На розвальнях, уложенных соломой, Едва прикрытые рогожей роковой, От Воробьевых гор до церковки знакомой Мы ехали огромною Москвой.
А в Угличе играют дети в бабки И пахнет хлеб, оставленный в печи. По улицам меня везут без шапки, И теплятся в часовне три свечи.
(Мандельштам.
«На розвальнях, уложенных соломой…»)[236]
Эти и подобные им стихи Мандельштама Цветаева позднее назовет «холодными великолепиями о Москве».[237]
До июня 1916 года Мандельштам наведывался в Москву столь регулярно, что это дало повод М. Р. Сегаловой пошутить в письме Сергию Каблукову (хлопотавшему о месте для поэта в одном из московских банков): «Если он так часто ездит из Москвы в Петербург и обратно, то не возьмет ли он место и там и здесь? Или он уже служит на Николаевской железной дороге? Не человек, а самолет».[238] Между прочим, в Москве Мандельштам посетил перебравшегося туда Вячеслава Иванова, который «признал» (выражение Каблукова) новые Мандельштамовские стихи.[239]
Сверхцеломудренного Каблукова настроения, овладевшие поэтом, глубоко расстроили. «Какая—то женщина явно вошла в его жизнь, – записывает он в дневнике. – Религия и эротика сочетаются в его душе какою—то связью, мне представляющейся кощунственной. Эту связь признал и он сам, говорил, что пол особенно опасен ему, как ушедшему из еврейства, что он сам знает, что находится на опасном пути, что положение его ужасно, но сил сойти с этого пути не имеет и даже не может заставить себя перестать сочинять стихи во время этого эротического безумия».[240] Вряд ли Каблукову понравился «кощунственный» цветаевский подарок Мандельштаму – кольцо, «серебряное, с печатью – Адам и Ева под древом добра и зла» (описание из записной книжки Цветаевой).[241]
В первых числах июня 1916 года Мандельштам приехал к ней погостить в подмосковный Александров. О развернувшихся здесь событиях Цветаева пятнадцать лет спустя «с материнским юмором» (собственная цветаевская автохарактеристика из письма к С. Андрониковой)[242] поведала в мемуарном очерке «История одного посвящения»: «Отъезд (Мандельштама в Коктебель. – О. Л.) произошел неожиданно – если не для меня с моим четырехмесячным опытом – с февраля по июнь – Мандельштамовских приездов и отъездов (наездов и бегств), то для него, с его детской тоской по дому, от которого всегда бежал».[243]

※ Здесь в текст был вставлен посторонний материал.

-- ==== Sys2Proof/Laws/Memory.lean ====
section
/-! SUPPORT. The laws of a buffer memory: read after write, the canonical form, what a range read
answers and what a range write leaves (spec/00_scope.md R11, spec/20_memory.md R75). -/

namespace Sys2Proof.Machine

/-! ### One byte -/

@[simp] theorem Memory.read_nil (a : Nat) : Memory.read [] a = none := rfl

theorem Memory.read_cons (a' : Nat) (b : Byte) (m : Memory) (a : Nat) :
    Memory.read ((a', b) :: m) a = if a' = a then some b else m.read a := rfl

/-- A write to an address is what that address reads as. -/
@[simp] theorem Memory.read_write_same (m : Memory) (a : Nat) (b : Byte) :
    (m.write a b).read a = some b := by
  induction m with
  | nil => simp [Memory.write, Memory.read]
  | cons c m ih =>
    obtain ⟨a', b'⟩ := c
    simp only [Memory.write]
    split_ifs with h₁ h₂
    · simp [Memory.read]
    · simp [Memory.read]
    · rw [Memory.read_cons, if_neg (by omega), ih]

/-- A write to an address leaves every other address alone. -/
theorem Memory.read_write_other (m : Memory) {a x : Nat} (b : Byte) (h : x ≠ a) :
    (m.write a b).read x = m.read x := by
  induction m with
  | nil => simp [Memory.write, Memory.read, h.symm]
  | cons c m ih =>
    obtain ⟨a', b'⟩ := c
    simp only [Memory.write]
    split_ifs with h₁ h₂
    · rw [Memory.read_cons, if_neg h.symm]
    · subst h₂; simp [Memory.read_cons, h.symm]
    · rw [Memory.read_cons, Memory.read_cons, ih]

theorem Memory.read_write (m : Memory) (a x : Nat) (b : Byte) :
    (m.write a b).read x = if x = a then some b else m.read x := by
  split_ifs with h
  · rw [h, Memory.read_write_same]
  · exact m.read_write_other b h

/-- An address reads as a byte exactly when it is listed. -/
theorem Memory.read_isSome_iff (m : Memory) (a : Nat) :
    (m.read a).isSome ↔ a ∈ m.map Prod.fst := by
  induction m with
  | nil => simp
  | cons c m ih =>
    obtain ⟨a', b'⟩ := c
    rw [Memory.read_cons]
    split_ifs with h
    · simp [h]
    · simp [ih, Ne.symm h]

/-! ### The canonical form -/

/-- The canonical form says that the addresses are strictly rising. -/
theorem Memory.wf_iff (m : Memory) : m.wf = true ↔ (m.map Prod.fst).Pairwise (· < ·) := by
  induction m with
  | nil => simp [Memory.wf]
  | cons c m ih =>
    obtain ⟨a, b⟩ := c
    cases m with
    | nil => simp [Memory.wf]
    | cons c' m' =>
      obtain ⟨a', b'⟩ := c'
      simp only [Memory.wf, Bool.and_eq_true, decide_eq_true_eq, ih, List.map_cons,
        List.pairwise_cons, List.mem_cons, forall_eq_or_imp]
      constructor
      · rintro ⟨h, h₁, h₂⟩
        exact ⟨⟨h, fun x hx => lt_trans h (h₁ x hx)⟩, h₁, h₂⟩
      · rintro ⟨⟨h, -⟩, h₁, h₂⟩
        exact ⟨h, h₁, h₂⟩

/-- The addresses after a write: those before it, and the one written. -/
theorem Memory.mem_addresses_write (m : Memory) (a x : Nat) (b : Byte) :
    x ∈ (m.write a b).map Prod.fst ↔ x = a ∨ x ∈ m.map Prod.fst := by
  rw [← Memory.read_isSome_iff, ← Memory.read_isSome_iff, Memory.read_write]
  split_ifs with h <;> simp [h]

/-- A write keeps the canonical form. -/
theorem Memory.wf_write (m : Memory) (a : Nat) (b : Byte) (h : m.wf = true) :
    (m.write a b).wf = true := by
  rw [Memory.wf_iff] at *
  induction m with
  | nil => simp [Memory.write]
  | cons c m ih =>
    obtain ⟨a', b'⟩ := c
    simp only [List.map_cons, List.pairwise_cons] at h
    simp only [Memory.write]
    split_ifs with h₁ h₂
    · simp only [List.map_cons, List.pairwise_cons, List.mem_cons, forall_eq_or_imp]
      exact ⟨⟨h₁, fun x hx => lt_trans h₁ (h.1 x hx)⟩, h⟩
    · subst h₂
      simpa only [List.map_cons, List.pairwise_cons] using h
    · simp only [List.map_cons, List.pairwise_cons]
      refine ⟨fun x hx => ?_, ih h.2⟩
      rcases (Memory.mem_addresses_write m a x b).1 hx with rfl | hx
      · omega
      · exact h.1 x hx

/-- Two memories in canonical form that read alike are equal. -/
theorem Memory.ext_of_wf {m m' : Memory} (h : m.wf = true) (h' : m'.wf = true)
    (hr : ∀ a, m.read a = m'.read a) : m = m' := by
  rw [Memory.wf_iff] at h h'
  induction m generalizing m' with
  | nil =>
    cases m' with
    | nil => rfl
    | cons c m' =>
      obtain ⟨a', b'⟩ := c
      simpa [Memory.read_cons] using hr a'
  | cons c m ih =>
    obtain ⟨a, b⟩ := c
    cases m' with
    | nil => simpa [Memory.read_cons] using hr a
    | cons c' m' =>
      obtain ⟨a', b'⟩ := c'
      simp only [List.map_cons, List.pairwise_cons] at h h'
      have head : a = a' := by
        have h₁ := (Memory.read_isSome_iff ((a', b') :: m') a).1
          (by rw [← hr]; simp [Memory.read_cons])
        have h₂ := (Memory.read_isSome_iff ((a, b) :: m) a').1
          (by rw [hr]; simp [Memory.read_cons])
        simp only [List.map_cons, List.mem_cons] at h₁ h₂
        rcases h₁ with h₁ | h₁
        · exact h₁
        · rcases h₂ with h₂ | h₂
          · exact h₂.symm
          · have := h.1 a' h₂; have := h'.1 a h₁; omega
      subst head
      have byte : b = b' := by simpa [Memory.read_cons] using hr a
      subst byte
      rw [ih h.2 h'.2 fun x => ?_]
      by_cases hx : a = x
      · subst hx
        have n₁ : ¬ (Memory.read m a).isSome := fun k =>
          absurd (h.1 a ((Memory.read_isSome_iff m a).1 k)) (lt_irrefl a)
        have n₂ : ¬ (Memory.read m' a).isSome := fun k =>
          absurd (h'.1 a ((Memory.read_isSome_iff m' a).1 k)) (lt_irrefl a)
        simp only [Option.not_isSome_iff_eq_none] at n₁ n₂
        rw [n₁, n₂]
      · simpa [Memory.read_cons, hx] using hr x

/-! ### Memories defined exactly on 0 … n − 1 -/

/-- A memory whose addresses are 0 … n − 1 is in canonical form. -/
theorem Memory.wf_of_range {m : Memory} {n : Nat} (h : m.map Prod.fst = List.range n) :
    m.wf = true := by
  rw [Memory.wf_iff, h]; exact List.pairwise_lt_range

/-- … and reads as a byte exactly there. -/
theorem Memory.isSome_of_range {m : Memory} {n : Nat} (h : m.map Prod.fst = List.range n)
    (a : Nat) : (m.read a).isSome ↔ a < n := by
  rw [Memory.read_isSome_iff, h, List.mem_range]

/-- A strictly rising list of addresses that lists exactly 0 … n − 1 is `List.range n`. -/
theorem Memory.range_of_wf {m : Memory} {n : Nat} (hw : m.wf = true)
    (h : ∀ a, (m.read a).isSome ↔ a < n) : m.map Prod.fst = List.range n := by
  rw [Memory.wf_iff] at hw
  refine List.Perm.eq_of_pairwise (le := (· < ·)) (fun a b _ _ h₁ h₂ => by omega) hw
    List.pairwise_lt_range ?_
  refine (List.perm_ext_iff_of_nodup (hw.imp fun h => Nat.ne_of_lt h) List.nodup_range).2 fun a => ?_
  rw [← Memory.read_isSome_iff, h, List.mem_range]

/-- A write at or below the end extends the range by at most its own address. -/
theorem Memory.range_write {m : Memory} {n a : Nat} (b : Byte)
    (h : m.map Prod.fst = List.range n) (ha : a ≤ n) :
    (m.write a b).map Prod.fst = List.range (max n (a + 1)) := by
  refine Memory.range_of_wf (m.wf_write a b (Memory.wf_of_range h)) fun x => ?_
  rw [Memory.read_write]
  split_ifs with hx
  · subst hx; simp
  · rw [Memory.isSome_of_range h]; omega

/-- The byte at a defined address, as a number. -/
theorem byteAt_of_read {m : Memory} {a : Nat} {b : Byte} (h : m.read a = some b) :
    byteAt m a = b.toNat := by simp [byteAt, h]

theorem byteAt_lt (m : Memory) (a : Nat) : byteAt m a < 256 := by
  unfold byteAt
  cases m.read a with
  | none => simp
  | some b => exact b.isLt

/-! ### Ranges of bytes -/

/-- What a range read answers: the bytes at its addresses. -/
theorem Memory.readBytes_eq_some (m : Memory) (a k : Nat) (bs : List Byte) :
    m.readBytes a k = some bs ↔ bs.length = k ∧ m.Holds a bs := by
  induction k generalizing a bs with
  | zero =>
    simp only [Memory.readBytes, Option.some.injEq, List.length_eq_zero_iff]
    constructor
    · rintro rfl; exact ⟨rfl, fun j b h => by simp at h⟩
    · rintro ⟨rfl, -⟩; rfl
  | succ k ih =>
    simp only [Memory.readBytes]
    constructor
    · intro h
      split at h
      · rename_i b bs' h₁ h₂
        obtain rfl := Option.some.inj h
        obtain ⟨hl, hh⟩ := (ih (a + 1) bs').1 h₂
        refine ⟨by simp [hl], fun j c hj => ?_⟩
        cases j with
        | zero => simpa [h₁] using hj
        | succ j =>
          have := hh j c (by simpa using hj)
          rwa [show a + (j + 1) = a + 1 + j by omega]
      · cases h
    · rintro ⟨hl, hh⟩
      cases bs with
      | nil => simp at hl
      | cons b bs =>
        have h₁ : m.read a = some b := hh 0 b (by simp)
        have h₂ : m.readBytes (a + 1) k = some bs := (ih (a + 1) bs).2
          ⟨by simpa using hl, fun j c hj => by
            have := hh (j + 1) c (by simpa using hj)
            rwa [show a + 1 + j = a + (j + 1) by omega]⟩
        rw [h₁, h₂]

/-- A range read answers whenever all its addresses are defined. -/
theorem Memory.exists_readBytes {m : Memory} {n : Nat} (h : m.map Prod.fst = List.range n)
    {a k : Nat} (hk : a + k ≤ n) : ∃ bs, m.readBytes a k = some bs := by
  induction k generalizing a with
  | zero => exact ⟨[], rfl⟩
  | succ k ih =>
    obtain ⟨bs, hbs⟩ := ih (a := a + 1) (by omega)
    obtain ⟨b, hb⟩ := Option.isSome_iff_exists.1 ((Memory.isSome_of_range h a).2 (by omega))
    exact ⟨b :: bs, by simp only [Memory.readBytes, hb, hbs]⟩

/-- What a range write leaves at every address. -/
theorem Memory.read_writeBytes (m : Memory) (a x : Nat) (bs : List Byte) :
    (m.writeBytes a bs).read x =
      if a ≤ x ∧ x < a + bs.length then bs[x - a]? else m.read x := by
  induction bs generalizing m a with
  | nil => simp only [Memory.writeBytes, List.length_nil]; rw [if_neg (by omega)]
  | cons b bs ih =>
    simp only [Memory.writeBytes, ih, List.length_cons]
    by_cases h : a + 1 ≤ x ∧ x < a + 1 + bs.length
    · rw [if_pos h, if_pos (by omega), show x - a = x - (a + 1) + 1 by omega,
        List.getElem?_cons_succ]
    · rw [if_neg h, Memory.read_write]
      by_cases hx : x = a
      · subst hx; simp
      · rw [if_neg hx, if_neg (by omega)]

/-- A range write stores its bytes and nothing else. -/
theorem Memory.writeBytes_holds (m : Memory) (a : Nat) (bs : List Byte) :
    (m.writeBytes a bs).Holds a bs ∧ SameOutside m (m.writeBytes a bs) a bs.length := by
  constructor
  · intro j b hj
    have hl : j < bs.length := (List.getElem?_eq_some_iff.1 hj).1
    rw [Memory.read_writeBytes, if_pos (by omega), Nat.add_sub_cancel_left, hj]
  · intro x hx
    rw [Memory.read_writeBytes, if_neg (by omega)]

/-- A range write keeps the canonical form. -/
theorem Memory.wf_writeBytes (m : Memory) (a : Nat) (bs : List Byte) (h : m.wf = true) :
    (m.writeBytes a bs).wf = true := by
  induction bs generalizing m a with
  | nil => exact h
  | cons b bs ih => exact ih _ _ (m.wf_write a b h)

/-- A range write that starts at or below the end extends the range to its own end. -/
theorem Memory.range_writeBytes {m : Memory} {n a : Nat} (bs : List Byte)
    (h : m.map Prod.fst = List.range n) (ha : a ≤ n) :
    (m.writeBytes a bs).map Prod.fst = List.range (max n (a + bs.length)) := by
  refine Memory.range_of_wf (m.wf_writeBytes a bs (Memory.wf_of_range h)) fun x => ?_
  rw [Memory.read_writeBytes]
  split_ifs with hx
  · rw [List.getElem?_eq_getElem (by omega)]; simp; omega
  · rw [Memory.isSome_of_range h]; omega

theorem Memory.addresses_ofBytesAt (a : Nat) (bs : List Byte) :
    (Memory.ofBytesAt a bs).map Prod.fst = List.range' a bs.length := by
  induction bs generalizing a with
  | nil => rfl
  | cons b bs ih => simp [Memory.ofBytesAt, ih, List.range'_succ]

/-- A loaded memory is defined exactly on the addresses of its bytes. -/
theorem Memory.range_ofBytes (bs : List Byte) :
    (Memory.ofBytesAt 0 bs).map Prod.fst = List.range bs.length := by
  rw [Memory.addresses_ofBytesAt, List.range_eq_range']

/-- A loaded memory is in canonical form. -/
theorem Memory.wf_ofBytes (bs : List Byte) : (Memory.ofBytesAt 0 bs).wf = true :=
  Memory.wf_of_range (Memory.range_ofBytes bs)

/-- A loaded memory holds its bytes. -/
theorem Memory.read_ofBytesAt (a x : Nat) (bs : List Byte) :
    (Memory.ofBytesAt a bs).read x = if a ≤ x then bs[x - a]? else none := by
  induction bs generalizing a with
  | nil => simp [Memory.ofBytesAt]
  | cons b bs ih =>
    simp only [Memory.ofBytesAt, Memory.read_cons, ih]
    by_cases hx : a = x
    · subst hx; simp
    · rw [if_neg hx]
      by_cases h : a + 1 ≤ x
      · rw [if_pos h, if_pos (by omega), show x - a = x - (a + 1) + 1 by omega,
          List.getElem?_cons_succ]
      · rw [if_neg h, if_neg (by omega)]

/-- The reset memory is in canonical form. -/
theorem reset_memories_wf : State.reset.w.mem.wf = true ∧ State.reset.r.mem.wf = true := by decide

end Sys2Proof.Machine
end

С юмором, но отнюдь не «материнским», Цветаева изобразила обстоятельства визита Мандельштама в Александровскую слободу в письме Елизавете Эфрон от 12 июня 1916 года: «…он умолял позволить ему приехать тотчас же и только неохотно согласился ждать до следующего дня. На следующее утро он приехал. Мы, конечно, сразу захотели вести его гулять – был чудесный ясный день, – он, конечно, не пошел – лег на диван и говорил мало. Через несколько времени мне стало скучно, и я решительно повела его на кладбище. День прошел в его жалобах на судьбу, в наших утешениях и похвалах, в еде, в литературных новостях. Вечером – впрочем, ночью, около полуночи, – он как—то приумолк, лег на оленьи шкуры и стал неприятен. В час ночи мы проводили его почти до вокзала. Уезжал он надменный».[244]
Эхо визита в Александров звучит в последнем из обращенных к Цветаевой стихотворении Мандельштама:
Не веря воскресенья чуду, На кладбище гуляли мы. – Ты знаешь, мне земля повсюду Напоминает те холмы ……………………….. ……………………….. Где обрывается Россия Над морем черным и глухим.
От монастырских косогоров Широкий убегает луг. Мне от владимирских просторов Так не хотелося на юг, Но в этой темной, деревянной И юродивой слободе С такой монашенкой туманной Остаться – значит, быть беде.
Целую локоть загорелый И лба кусочек восковой, Я знаю, он остался белый Под смуглой прядью золотой. Целую кисть, где от браслета Еще белеет полоса. Тавриды пламенное лето Творит такие чудеса.
Как скоро ты смуглянкой стала И к Спасу бедному пришла, Не отрываясь целовала, А гордою в Москве была. Нам остается только имя: Чудесный звук, на долгий срок. Прими ж ладонями моими Пересыпаемый песок.[245]